DATA IN THIS EXERCISE:
# # #

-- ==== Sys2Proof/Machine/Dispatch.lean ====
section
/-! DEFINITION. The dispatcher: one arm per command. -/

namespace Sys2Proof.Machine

# # #

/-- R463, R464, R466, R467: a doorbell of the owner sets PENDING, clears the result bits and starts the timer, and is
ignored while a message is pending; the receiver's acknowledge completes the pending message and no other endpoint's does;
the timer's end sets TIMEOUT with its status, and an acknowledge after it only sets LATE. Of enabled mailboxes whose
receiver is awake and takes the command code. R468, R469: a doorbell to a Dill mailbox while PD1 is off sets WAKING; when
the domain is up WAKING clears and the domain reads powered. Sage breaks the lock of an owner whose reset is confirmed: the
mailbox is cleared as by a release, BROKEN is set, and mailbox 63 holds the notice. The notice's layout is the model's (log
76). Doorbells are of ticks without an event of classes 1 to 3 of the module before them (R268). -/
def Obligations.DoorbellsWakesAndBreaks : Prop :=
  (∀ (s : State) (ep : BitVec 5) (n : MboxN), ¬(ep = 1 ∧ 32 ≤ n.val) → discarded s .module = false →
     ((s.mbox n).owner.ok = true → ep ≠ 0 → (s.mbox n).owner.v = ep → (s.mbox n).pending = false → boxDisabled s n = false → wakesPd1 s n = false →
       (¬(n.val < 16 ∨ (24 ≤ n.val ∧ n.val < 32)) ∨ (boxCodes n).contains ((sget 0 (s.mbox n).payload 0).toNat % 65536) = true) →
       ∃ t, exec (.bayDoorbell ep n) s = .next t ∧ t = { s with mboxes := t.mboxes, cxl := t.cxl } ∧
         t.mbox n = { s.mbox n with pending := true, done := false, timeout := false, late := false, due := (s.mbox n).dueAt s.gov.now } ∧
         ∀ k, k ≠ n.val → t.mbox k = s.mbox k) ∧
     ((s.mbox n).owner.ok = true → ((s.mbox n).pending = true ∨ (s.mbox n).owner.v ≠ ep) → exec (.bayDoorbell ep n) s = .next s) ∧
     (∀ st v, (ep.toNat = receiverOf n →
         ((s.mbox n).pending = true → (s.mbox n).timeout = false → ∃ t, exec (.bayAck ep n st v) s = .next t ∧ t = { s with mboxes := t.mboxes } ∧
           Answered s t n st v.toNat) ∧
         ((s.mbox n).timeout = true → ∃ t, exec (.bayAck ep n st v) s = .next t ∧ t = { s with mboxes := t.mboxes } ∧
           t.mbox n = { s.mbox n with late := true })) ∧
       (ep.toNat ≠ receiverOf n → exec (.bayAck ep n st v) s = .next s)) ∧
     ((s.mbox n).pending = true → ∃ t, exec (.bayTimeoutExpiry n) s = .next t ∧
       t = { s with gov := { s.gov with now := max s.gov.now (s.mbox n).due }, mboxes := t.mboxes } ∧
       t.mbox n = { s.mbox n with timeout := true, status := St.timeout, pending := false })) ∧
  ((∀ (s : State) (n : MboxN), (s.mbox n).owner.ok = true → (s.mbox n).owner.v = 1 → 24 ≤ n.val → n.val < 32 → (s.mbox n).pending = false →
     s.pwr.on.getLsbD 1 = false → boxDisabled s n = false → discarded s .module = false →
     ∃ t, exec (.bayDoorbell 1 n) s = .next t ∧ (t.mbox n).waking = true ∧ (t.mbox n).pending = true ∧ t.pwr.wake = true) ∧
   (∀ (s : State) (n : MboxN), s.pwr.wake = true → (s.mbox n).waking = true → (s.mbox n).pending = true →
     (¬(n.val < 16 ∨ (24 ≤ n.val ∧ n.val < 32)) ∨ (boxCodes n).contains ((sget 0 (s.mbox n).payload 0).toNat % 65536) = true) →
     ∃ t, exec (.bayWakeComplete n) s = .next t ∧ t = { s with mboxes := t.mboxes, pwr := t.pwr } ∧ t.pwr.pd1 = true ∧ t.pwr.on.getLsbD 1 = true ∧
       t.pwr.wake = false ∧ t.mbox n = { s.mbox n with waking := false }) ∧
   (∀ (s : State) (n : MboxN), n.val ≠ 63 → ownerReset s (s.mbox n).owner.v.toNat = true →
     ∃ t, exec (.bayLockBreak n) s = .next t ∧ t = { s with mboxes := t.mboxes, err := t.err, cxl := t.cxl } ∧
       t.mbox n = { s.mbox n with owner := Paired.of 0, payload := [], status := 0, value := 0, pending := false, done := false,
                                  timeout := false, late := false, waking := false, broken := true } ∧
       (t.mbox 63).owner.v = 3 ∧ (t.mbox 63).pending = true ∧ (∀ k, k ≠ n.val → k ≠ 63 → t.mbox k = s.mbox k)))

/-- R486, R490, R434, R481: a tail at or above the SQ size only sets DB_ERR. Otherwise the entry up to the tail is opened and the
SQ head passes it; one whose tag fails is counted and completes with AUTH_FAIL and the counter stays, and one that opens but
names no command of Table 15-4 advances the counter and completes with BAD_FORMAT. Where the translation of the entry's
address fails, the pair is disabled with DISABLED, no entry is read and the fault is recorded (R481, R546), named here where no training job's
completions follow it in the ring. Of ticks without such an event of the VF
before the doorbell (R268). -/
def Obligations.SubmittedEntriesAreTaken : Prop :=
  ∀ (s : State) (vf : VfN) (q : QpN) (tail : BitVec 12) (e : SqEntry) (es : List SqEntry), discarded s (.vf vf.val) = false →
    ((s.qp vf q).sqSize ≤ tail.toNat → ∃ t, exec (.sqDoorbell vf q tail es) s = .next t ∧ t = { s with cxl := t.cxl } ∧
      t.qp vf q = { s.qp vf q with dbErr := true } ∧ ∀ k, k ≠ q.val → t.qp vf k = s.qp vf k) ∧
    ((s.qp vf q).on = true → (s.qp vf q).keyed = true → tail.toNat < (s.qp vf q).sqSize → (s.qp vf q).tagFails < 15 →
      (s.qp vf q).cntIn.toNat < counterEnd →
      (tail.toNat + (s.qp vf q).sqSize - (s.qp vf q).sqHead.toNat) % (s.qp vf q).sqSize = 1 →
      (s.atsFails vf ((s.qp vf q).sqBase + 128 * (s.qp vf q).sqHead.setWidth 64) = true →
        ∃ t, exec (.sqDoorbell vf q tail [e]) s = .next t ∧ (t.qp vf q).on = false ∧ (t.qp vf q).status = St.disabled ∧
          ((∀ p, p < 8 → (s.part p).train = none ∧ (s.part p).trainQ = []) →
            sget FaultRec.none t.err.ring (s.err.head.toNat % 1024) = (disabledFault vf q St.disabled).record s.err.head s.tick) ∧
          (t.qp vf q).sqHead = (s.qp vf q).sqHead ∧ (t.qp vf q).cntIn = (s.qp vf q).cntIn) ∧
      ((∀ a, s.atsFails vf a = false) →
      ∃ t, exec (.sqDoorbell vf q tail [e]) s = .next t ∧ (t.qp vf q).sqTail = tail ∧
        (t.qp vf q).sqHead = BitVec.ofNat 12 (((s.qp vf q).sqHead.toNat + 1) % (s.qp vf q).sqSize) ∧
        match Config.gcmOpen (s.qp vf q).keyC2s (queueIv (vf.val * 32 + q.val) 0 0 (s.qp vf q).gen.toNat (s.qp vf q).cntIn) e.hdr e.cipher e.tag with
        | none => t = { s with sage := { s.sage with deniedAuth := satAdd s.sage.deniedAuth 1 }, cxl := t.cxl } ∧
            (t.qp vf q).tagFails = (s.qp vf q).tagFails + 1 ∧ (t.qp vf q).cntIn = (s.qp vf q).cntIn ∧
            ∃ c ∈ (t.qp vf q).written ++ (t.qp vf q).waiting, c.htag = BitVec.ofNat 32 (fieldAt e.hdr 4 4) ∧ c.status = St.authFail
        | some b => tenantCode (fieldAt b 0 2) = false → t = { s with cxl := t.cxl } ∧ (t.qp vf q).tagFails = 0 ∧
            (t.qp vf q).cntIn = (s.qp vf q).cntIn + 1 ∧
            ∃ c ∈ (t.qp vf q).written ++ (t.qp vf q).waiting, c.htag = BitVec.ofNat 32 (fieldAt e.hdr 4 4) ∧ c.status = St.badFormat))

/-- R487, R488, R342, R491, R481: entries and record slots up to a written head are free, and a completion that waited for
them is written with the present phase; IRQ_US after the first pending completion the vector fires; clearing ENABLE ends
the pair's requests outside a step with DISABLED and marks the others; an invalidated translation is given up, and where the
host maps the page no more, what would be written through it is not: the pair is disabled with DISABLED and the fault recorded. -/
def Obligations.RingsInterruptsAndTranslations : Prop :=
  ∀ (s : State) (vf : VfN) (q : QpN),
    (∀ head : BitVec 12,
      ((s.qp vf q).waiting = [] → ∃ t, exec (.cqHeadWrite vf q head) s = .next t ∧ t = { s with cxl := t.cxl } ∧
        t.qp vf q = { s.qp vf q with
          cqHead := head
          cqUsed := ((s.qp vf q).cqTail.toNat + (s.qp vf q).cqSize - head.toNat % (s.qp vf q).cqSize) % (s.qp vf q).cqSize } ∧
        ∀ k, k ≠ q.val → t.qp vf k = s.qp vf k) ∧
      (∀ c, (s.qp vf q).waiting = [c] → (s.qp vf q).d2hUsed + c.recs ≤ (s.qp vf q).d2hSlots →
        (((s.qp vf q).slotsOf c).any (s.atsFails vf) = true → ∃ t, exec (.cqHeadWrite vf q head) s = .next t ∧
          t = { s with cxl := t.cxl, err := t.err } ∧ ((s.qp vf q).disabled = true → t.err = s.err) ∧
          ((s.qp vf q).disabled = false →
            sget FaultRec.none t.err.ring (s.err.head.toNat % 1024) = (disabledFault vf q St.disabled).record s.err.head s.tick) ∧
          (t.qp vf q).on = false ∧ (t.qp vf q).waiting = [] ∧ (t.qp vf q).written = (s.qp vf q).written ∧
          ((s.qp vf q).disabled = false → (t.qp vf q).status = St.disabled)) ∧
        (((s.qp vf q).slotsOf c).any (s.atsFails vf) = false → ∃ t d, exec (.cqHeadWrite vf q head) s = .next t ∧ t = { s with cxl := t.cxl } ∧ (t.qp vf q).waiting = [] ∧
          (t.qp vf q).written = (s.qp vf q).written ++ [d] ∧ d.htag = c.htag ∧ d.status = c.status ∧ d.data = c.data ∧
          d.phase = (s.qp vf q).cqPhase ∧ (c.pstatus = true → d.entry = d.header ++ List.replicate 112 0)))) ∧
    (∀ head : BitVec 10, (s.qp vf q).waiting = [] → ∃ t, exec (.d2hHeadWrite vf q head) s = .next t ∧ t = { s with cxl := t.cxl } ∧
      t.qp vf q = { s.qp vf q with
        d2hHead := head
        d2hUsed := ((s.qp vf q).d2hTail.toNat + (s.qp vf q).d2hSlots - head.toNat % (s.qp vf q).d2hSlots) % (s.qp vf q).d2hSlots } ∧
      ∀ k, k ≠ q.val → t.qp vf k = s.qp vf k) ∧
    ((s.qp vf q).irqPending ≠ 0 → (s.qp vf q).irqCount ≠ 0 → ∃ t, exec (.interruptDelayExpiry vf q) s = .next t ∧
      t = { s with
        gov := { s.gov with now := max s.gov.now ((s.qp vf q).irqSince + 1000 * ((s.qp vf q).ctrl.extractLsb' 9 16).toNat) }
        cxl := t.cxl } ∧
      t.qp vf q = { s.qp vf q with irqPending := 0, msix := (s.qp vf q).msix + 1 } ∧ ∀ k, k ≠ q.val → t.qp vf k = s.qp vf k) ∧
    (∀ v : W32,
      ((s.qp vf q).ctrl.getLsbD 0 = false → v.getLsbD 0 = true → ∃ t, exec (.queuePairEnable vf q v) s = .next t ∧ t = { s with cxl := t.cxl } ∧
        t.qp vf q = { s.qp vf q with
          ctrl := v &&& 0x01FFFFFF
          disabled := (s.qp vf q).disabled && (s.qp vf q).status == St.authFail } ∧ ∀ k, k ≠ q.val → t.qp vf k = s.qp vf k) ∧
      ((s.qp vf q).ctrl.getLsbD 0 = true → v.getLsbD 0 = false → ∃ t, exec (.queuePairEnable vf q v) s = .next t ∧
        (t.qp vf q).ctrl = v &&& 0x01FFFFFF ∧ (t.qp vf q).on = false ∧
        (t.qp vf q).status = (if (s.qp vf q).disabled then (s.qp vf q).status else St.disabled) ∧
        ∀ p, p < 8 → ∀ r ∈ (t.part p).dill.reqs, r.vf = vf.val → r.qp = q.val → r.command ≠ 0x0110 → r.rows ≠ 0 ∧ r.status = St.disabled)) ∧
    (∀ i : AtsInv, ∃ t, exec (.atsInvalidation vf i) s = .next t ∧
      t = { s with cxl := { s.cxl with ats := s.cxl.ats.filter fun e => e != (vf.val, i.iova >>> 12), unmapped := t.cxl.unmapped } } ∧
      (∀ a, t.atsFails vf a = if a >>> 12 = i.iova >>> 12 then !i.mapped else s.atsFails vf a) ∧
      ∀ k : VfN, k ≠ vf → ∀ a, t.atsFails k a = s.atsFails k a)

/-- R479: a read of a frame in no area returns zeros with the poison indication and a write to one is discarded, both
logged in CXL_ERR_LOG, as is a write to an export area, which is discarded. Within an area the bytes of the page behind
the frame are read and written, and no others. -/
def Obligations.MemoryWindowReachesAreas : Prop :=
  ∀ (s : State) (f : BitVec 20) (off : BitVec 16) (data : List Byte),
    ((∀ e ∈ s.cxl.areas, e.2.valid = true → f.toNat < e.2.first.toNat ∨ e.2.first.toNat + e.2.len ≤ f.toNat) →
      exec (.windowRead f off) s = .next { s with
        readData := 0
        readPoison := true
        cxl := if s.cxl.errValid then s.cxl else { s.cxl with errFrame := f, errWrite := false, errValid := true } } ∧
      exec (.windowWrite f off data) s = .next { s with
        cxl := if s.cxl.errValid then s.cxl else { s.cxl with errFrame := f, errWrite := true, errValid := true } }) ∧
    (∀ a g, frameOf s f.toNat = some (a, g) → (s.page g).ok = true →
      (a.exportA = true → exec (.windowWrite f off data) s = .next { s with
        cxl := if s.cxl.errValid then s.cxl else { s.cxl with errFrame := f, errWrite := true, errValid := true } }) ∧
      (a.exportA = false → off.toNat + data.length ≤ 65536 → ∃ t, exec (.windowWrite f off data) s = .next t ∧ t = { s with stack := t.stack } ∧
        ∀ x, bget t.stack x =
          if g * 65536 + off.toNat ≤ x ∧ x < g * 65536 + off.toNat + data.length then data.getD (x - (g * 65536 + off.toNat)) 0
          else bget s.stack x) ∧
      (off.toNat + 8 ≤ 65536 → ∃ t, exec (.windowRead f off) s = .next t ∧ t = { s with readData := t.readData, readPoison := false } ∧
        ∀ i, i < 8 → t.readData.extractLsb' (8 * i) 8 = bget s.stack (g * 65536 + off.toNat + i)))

# # #

How many of the lines in the records include the string "recorded"? Reply with the number alone.

COMPLETED EXERCISE: 2